:: DATA SHOWN ::

/-- A partition entry of RESYNC (R360). -/
def partEntry (s : State) (p : Partition) : List Byte :=
  bytesOf 4 p.handle ++ bytesOf 1 p.tenant ++ bytesOf 1 (partState s p) ++
    bytesOf 2 (s.pk.launches.filter fun l => l.part == p.handle).length ++ bytesOf 4 p.slice ++
    bytesOf 4 (liveCores s p.handle).length

/-- State of a launch in RESYNC: 0 queued, 1 running, 2 pre-empted (R360). -/
def launchState (l : Launch) : Nat :=
  match l.state with
  | .queued => 0
  | .running => 1
  | .stopping => 1
  | .preempted => 2
  | .surviving => 0

/-- Whether a launch has started: it waits for no start, or for a RESUME or the start of a replay. -/
def Launch.hasStarted (l : Launch) : Bool := l.state != .queued || l.stopCmd.isSome || l.replays != 0

/-- A launch entry of RESYNC (R360; notes/assumptions/37.md); 1,300 cycles are a µs (21 R392). -/
def launchEntry (s : State) (l : Launch) : List Byte :=
  bytesOf 8 l.lid ++ bytesOf 4 l.part ++ bytesOf 1 (if l.isTask then 1 else 2) ++ bytesOf 1 (launchState l) ++
    bytesOf 2 (cmdCid l.cmd) ++ bytesOf 8 (if l.hasStarted then (s.cycle - l.started) / 1300 else 0) ++
    bytesOf 8 (l.charged / 1000)

/-- FSTAT as it reads (R352). -/
def fstat (f : Function) : Dword :=
  let t := match f.tdisp with
    | .unlocked => 0
    | .locked => 1
    | .run => 2
    | .error => 3
  dw (t * 16 + f.fatal.toNat * 4 + f.rdy.toNat * 2 + f.en.toNat)

/-- A function entry of RESYNC (R360; notes/assumptions/37.md). The spec gives the device no read index of the error
queue, so the entries written count (DESIGN CHOICE: notes/assumptions/99.md). -/
def fnEntry (f : Function) : List Byte :=
  bytesOf 1 f.num ++ bytesOf 1 (f.num - 1) ++ bytesOf 2 (fstat f).toNat ++ bytesOf 4 f.errs

/-- The blocks that fit a size in order: one that does not fit leaves out every later one (R360). -/
def fitting : Nat → List (List Byte) → List (List Byte)
  | _, [] => []
  | room, b :: l => if b.length ≤ room then b :: fitting (room - b.length) l else []

/-- The RESYNC summary for a function and a size (R360): header rows, then the entries that fit. A VF's covers its
tenant. The count of trained modules (21 R387) stands beside that of policies (notes/assumptions/37.md). -/
def resyncBytes (s : State) (fn size n : Nat) : List Byte :=
  let parts := s.pk.parts.filter fun p => fn == 0 || fnOfTenant p.tenant == fn
  let mine := fun (h : Nat) => parts.any fun p => p.handle == h
  let launches := s.pk.launches.filter fun l => mine l.part
  let fns := s.pk.functions.filter fun f => f.num != 0 && (fn == 0 || f.num == fn)
  let pe := parts.map (partEntry s)
  let le := launches.map (launchEntry s)
  let fe := fns.map fnEntry
  let total := 112 + 16 * pe.length + 32 * le.length + 8 * fe.length
  let got := (fitting (size - 112) (pe ++ le ++ fe)).length
  let np := min got pe.length
  let nl := min (got - np) le.length
  let nv := got - np - nl
  let own := getTenant s (fn - 1)
  let fixed := if fn = 0 then s.pk.corrected else own.corrected
  let lost := if fn = 0 then s.pk.uncorrected else own.uncorrected
  let counts := (List.range 5).flatMap fun i => bytesOf 4 ((fixed[i]?).getD 0) ++ bytesOf 4 ((lost[i]?).getD 0)
  let policies := s.pk.policies.filter fun p => fn == 0 || p.set.getLsbD (fn - 1)
  let rows := [bytesOf 4 1 ++ bytesOf 4 total, bytesOf 8 s.pk.version.toNat,
    (bytesOf 48 (Config.sha384 s.pk.image).toNat).reverse,
    bytesOf 1 np ++ bytesOf 2 nl ++ bytesOf 1 nv ++ bytesOf 1 policies.length ++ bytesOf 1 s.pk.modules ++
      bytesOf 2 (Config.freeDword n).toNat, counts]
  (fitting size (rows ++ pe ++ le ++ fe)).flatten

/-- The SVN of a firmware image (21 R396). -/
def imageSvn (img : List Byte) : Nat := ofBytes ((img.drop 16).take 4)

/-- RESYNC (R360). The first one of an image of higher SVN raises the fused SVN (21 R394). -/
def execResync (cmd : Cmd) (s : State) : Host.Outcome State Fault Refusal :=
  ok (command s cmd .any
    (let (n, s) := draw s
      let bs := resyncBytes s cmd.fn (cmdAt cmd 24 8) n
      let s := writeHost s cmd.fn (cmdAt cmd 16 8) bs
      let s := { s with pk := { s.pk with
        fusedSvn := if s.pk.resynced then s.pk.fusedSvn else max s.pk.fusedSvn (imageSvn s.pk.image)
        resynced := true } }
      complete s cmd stOk (dw bs.length)))

/-! ### Signals, notes and partitions -/

/-- Set SIPND.SOFT on a list of harts. -/
def signalHarts (s : State) : List Nat → State
  | [] => s
  | h :: l => signalHarts (setHart s h { getHart s h with soft := true }) l

/-- SIGNAL (R357, 17 R316). -/
def execSignal (cmd : Cmd) (s : State) : Host.Outcome State Fault Refusal :=
  ok (command s cmd .vf (withPart s cmd fun p =>
    complete (signalHarts s ((knownHarts s).filter fun h => covers p.handle (h / 4))) cmd stOk 0))

/-- NOTE (R357, 17 R320). -/
def execNote (cmd : Cmd) (s : State) : Host.Outcome State Fault Refusal :=
  ok (command s cmd .vf (withPart s cmd fun p =>
    if 16 ≤ p.notes.length then complete s cmd stBusy 0
    else complete (setPart s { p with notes := p.notes ++ [dw (cmdAt cmd 16 8)] }) cmd stOk 0))

/-- The leaves a node covers (R363). -/
def nodeLeaves (level idx : Nat) : List Nat := (List.range (2 ^ level)).map fun i => idx * 2 ^ level + i

/-- Whether a node can be granted (R363). -/
def grantable (s : State) (level idx : Nat) : Bool :=
  let h := s.pk.pkg * 2 ^ 24 + level * 4096 + idx
  let meets := fun (p : Partition) =>
    (nodeLeaves level idx).any fun l => (nodeLeaves (handleLevel p.handle) (handleIndex p.handle)).contains l
  !(s.pk.parts.any meets) && (partCores h).all (inService s)

/-- The node a grant takes: the named one, or the lowest-indexed one for 0xFFF (R363). -/
def chooseNode (s : State) (level idx : Nat) : Option Nat :=
  if idx = 0xFFF then (List.range (64 / 2 ^ level)).find? (grantable s level)
  else if grantable s level idx then some idx
  else none

/-- Drop every held translation of a partition. -/
def dropAllHeld (s : State) (handle : Nat) : State :=
  dropHeld (dropHeld s handle false none) handle true none

/-- PART_GRANT (R363). The default S1BASE before a PART_CONFIG is 0 (notes/assumptions/1.md). -/
def execPartGrant (cmd : Cmd) (s : State) : Host.Outcome State Fault Refusal :=
  let tenant := cmdAt cmd 16 4
  let level := cmdAt cmd 20 4
  let idx := cmdAt cmd 24 8
  ok (command s cmd .pf
    (if !fnExists s (fnOfTenant tenant) || decide (192 ≤ tenant) || decide (6 < level) ||
        (idx != 0xFFF && decide (64 / 2 ^ level ≤ idx)) then complete s cmd stInval 0
      else
        match chooseNode s level idx with
        | none => complete s cmd stNores 0
        | some i =>
          let h := s.pk.pkg * 2 ^ 24 + level * 4096 + i
          let p : Partition :=
            { handle := h, tenant := tenant, labels := [(0, 0)], s2root := none, s1base := 0, slice := 1000,
              stvec := none, notes := [], errors := [], ovf := false, rtload := none }
          let s := clearNode (dropAllHeld s h) h []
          complete { s with pk := { s.pk with parts := s.pk.parts ++ [p] } } cmd stOk (dw h)))

/-- An RT_LOAD whose initialisation run is cut off by another command completes with BUSY
(notes/assumptions/65.md). -/
def cutRtLoad (s : State) (p : Partition) : State :=
  match p.rtload with
  | some (c, _) => complete (setPart s { p with rtload := none }) c stBusy 0
  | none => s

/-- PART_RETURN (R364). -/
def execPartReturn (cmd : Cmd) (s : State) : Host.Outcome State Fault Refusal :=
  ok (command s cmd .pf (withPart s cmd fun p =>
    if partBusy s p then complete s cmd stBusy 0
    else
      let s := cutRtLoad s p
      let s := ((knownHarts s).filter fun h => covers p.handle (h / 4)).foldl unloadHart s
      complete { s with pk := { s.pk with parts := s.pk.parts.filter fun q => q.handle != p.handle } }
        cmd stOk 0))

/-- PART_CONFIG (R365): harts take SLICE when a rotation round begins, and S1BASE when they start. -/
def execPartConfig (cmd : Cmd) (s : State) : Host.Outcome State Fault Refusal :=
  ok (command s cmd .vf (withPart s cmd fun p =>
    let slice := cmdAt cmd 16 8
    if slice < 100 ∨ 100000 < slice then complete s cmd stInval 0
    else
      complete (setPart s { p with slice := slice, s1base := dw (cmdAt cmd 24 8 / 2 ^ 13 % 2 ^ 43 * 2 ^ 13) })
        cmd stOk 0))

/-- LABEL_INTERN (R357, 11 R221). -/
def execLabelIntern (cmd : Cmd) (s : State) : Host.Outcome State Fault Refusal :=
  ok (command s cmd .vf (withPart s cmd fun p =>
    match intern s p.handle (BitVec.ofNat 192 (cmdAt cmd 16 24)) with
    | (s, some l) => complete s cmd stOk (l.setWidth 64)
    | (s, none) => complete s cmd stLabelfull 0))

/-! ### The runtime (R358) -/

/-- Whether every page of a region translates with execute permission (R358). -/
def regionRuns (ag : Agent) : List Dword → State → State × Bool
  | [], s => (s, true)
  | e :: l, s =>
    match translate s ag needFetch e.toNat with
    | (s, .ok _) => regionRuns ag l s
    | (s, .error _) => (s, false)

/-- Hart 0 of a core as the initialisation run starts it (R358, 11 R403). -/
def initHart (s : State) (hart idx n : Nat) (pc arg : Dword) : Hart :=
  let h := freshStart s hart none 0 0x1000 4096
  { h with
    mode := .supervisor
    x := startRegs [(2, spillTop 0x1000 4096), (4, arg), (5, dw idx), (6, dw n)]
    pc := pc
    initRun := true }

/-- Start the initialisation run on a list of cores, counted from `idx` (R358). -/
def startInit (pc arg : Dword) (n : Nat) : List Nat → Nat → State → State
  | [], _, s => s
  | c :: cs, idx, s =>
    let co := getCore s c
    let s := setCore s c { co with logbase := dw (capacity s c - 0xC000), logsize := 0xC000, owner := none }
    let s := [1, 2, 3].foldl (fun s i => setHart s (c * 4 + i) (Hart.fresh (c * 4 + i))) s
    startInit pc arg n cs (idx + 1) (setHart s (c * 4) (initHart s (c * 4) idx n pc arg))

/-- RT_LOAD (R358). -/
def execRtLoad (cmd : Cmd) (s : State) : Host.Outcome State Fault Refusal :=
  ok (command s cmd .vf (withPart s cmd fun p =>
    let base := cmdAt cmd 16 8
    let size := cmdAt cmd 24 8
    let trap := cmdAt cmd 32 8
    let init := cmdAt cmd 40 8
    let cs := liveCores s p.handle
    if !(aligned base 65536 && aligned size 64 && decide (0 < size) && decide (base + size ≤ 2 ^ 56) &&
        aligned trap 4 && decide (trap < size) && aligned init 4 && decide (init < size)) then
      complete s cmd stInval 0
    else
      let (s, runs) := regionRuns (partAgent s p) (pagesOf (dw base) size) s
      if !runs then complete s cmd stInval 0
      else if partBusy s p then complete s cmd stBusy 0
      else
        let s := cutRtLoad s p
        let s := ((knownHarts s).filter fun h => covers p.handle (h / 4)).foldl unloadHart s
        let p := { p with stvec := some (dw (base + trap)), rtload := none }
        if cs.isEmpty then complete (setPart s p) cmd stOk 0
        else
          startInit (dw (base + init)) (dw (cmdAt cmd 48 8)) cs.length cs 0
            (setPart s { p with rtload := some (cmd, cs.length) })))

/-- S2_ROOT (R357): INVAL for an address that is not aligned or names absent HBM (21 R385). -/
def execS2Root (cmd : Cmd) (s : State) : Host.Outcome State Fault Refusal :=
  ok (command s cmd .pf (withPart s cmd fun p =>
    let a := cmdAt cmd 16 8
    if a % 8192 ≠ 0 ∨ 2 ^ 48 ≤ a ∨ ¬ hbmPresent s a then complete s cmd stInval 0
    else
      let s := dropAllHeld s p.handle
      complete (setPart s { p with s2root := some a }) cmd stOk 0))

/-! ### Launches -/

/-- LAUNCH (R357, 01 R26 to R29, 15 R271 to R275). The completion entry waits for the launch's end. -/
def execLaunch (cmd : Cmd) (s : State) : Host.Outcome State Fault Refusal :=
  ok (command s cmd .vf (withPart s cmd fun p =>
    let lid := cmdAt cmd 24 8
    let used := s.pk.launches.any fun l => l.lid == lid &&
      (getPart s l.part).any fun q => q.tenant == p.tenant
    if used then complete s cmd stDup 0
    else if p.stvec.isNone then complete s cmd stBusy 0
    else
      match blockLaunch s p (Launch.blank s.pk.nextLaunch lid p cmd) (dw (cmdAt cmd 16 8)) with
      | (s, none) => complete s cmd stInval 0
      | (s, some (l, v)) =>
        if !l.isTask && !fitsCores s l then complete s cmd stNores 0
        else
          let l := { l with block := bytesOf 128 v }
          let s := { s with pk := { s.pk with
            launches := s.pk.launches ++ [l], nextLaunch := s.pk.nextLaunch + 1 } }
          tryTaskLaunch s l.key))

/-- PREEMPT (R357, R311, 17 R332): a hart launch is stopped whole; a task launch's copies have 20 µs, which
are 26,000 cycles. -/
def execPreempt (cmd : Cmd) (s : State) : Host.Outcome State Fault Refusal :=
  ok (command s cmd .both (withPart s cmd fun p =>
    match cmdLaunch s p cmd with
    | none => complete s cmd stInval 0
    | some l =>
      if l.state ≠ .running then complete s cmd stBusy 0
      else if l.isTask then
        setLaunch s { l with state := .stopping, stopCmd := some cmd, stopAt := s.cycle + 26000 }
      else complete (preemptHarts s l.key) cmd stOk 0))

/-- RESUME (R357, R311, 17 R333): a hart launch waits, queued, until its cores are free, a task launch until there is
room for its tiles and counters. -/
def execResume (cmd : Cmd) (s : State) : Host.Outcome State Fault Refusal :=
  ok (command s cmd .both (withPart s cmd fun p =>
    match cmdLaunch s p cmd with
    | none => complete s cmd stInval 0
    | some l =>
      if l.state ≠ .preempted then complete s cmd stBusy 0
      else
        let s := setLaunch s { l with state := .queued, stopCmd := some cmd }
        if l.isTask then tryTaskLaunch s l.key
        else if canStart s { l with state := .queued } then resumeHarts s l.key else s))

:::

(WHAT NEEDS TO BE DONE) With the line that has "bytesOf 2 (Config.freeDword" as the first and the line that has "complete s cmd stOk (dw bs.length)))" as the last, repeat exactly that run of lines above and no more.

(WRITTEN REPLY)
      bytesOf 2 (Config.freeDword n).toNat, counts]
  (fitting size (rows ++ pe ++ le ++ fe)).flatten

/-- The SVN of a firmware image (21 R396). -/
def imageSvn (img : List Byte) : Nat := ofBytes ((img.drop 16).take 4)

/-- RESYNC (R360). The first one of an image of higher SVN raises the fused SVN (21 R394). -/
def execResync (cmd : Cmd) (s : State) : Host.Outcome State Fault Refusal :=
  ok (command s cmd .any
    (let (n, s) := draw s
      let bs := resyncBytes s cmd.fn (cmdAt cmd 24 8) n
      let s := writeHost s cmd.fn (cmdAt cmd 16 8) bs
      let s := { s with pk := { s.pk with
        fusedSvn := if s.pk.resynced then s.pk.fusedSvn else max s.pk.fusedSvn (imageSvn s.pk.image)
        resynced := true } }
      complete s cmd stOk (dw bs.length)))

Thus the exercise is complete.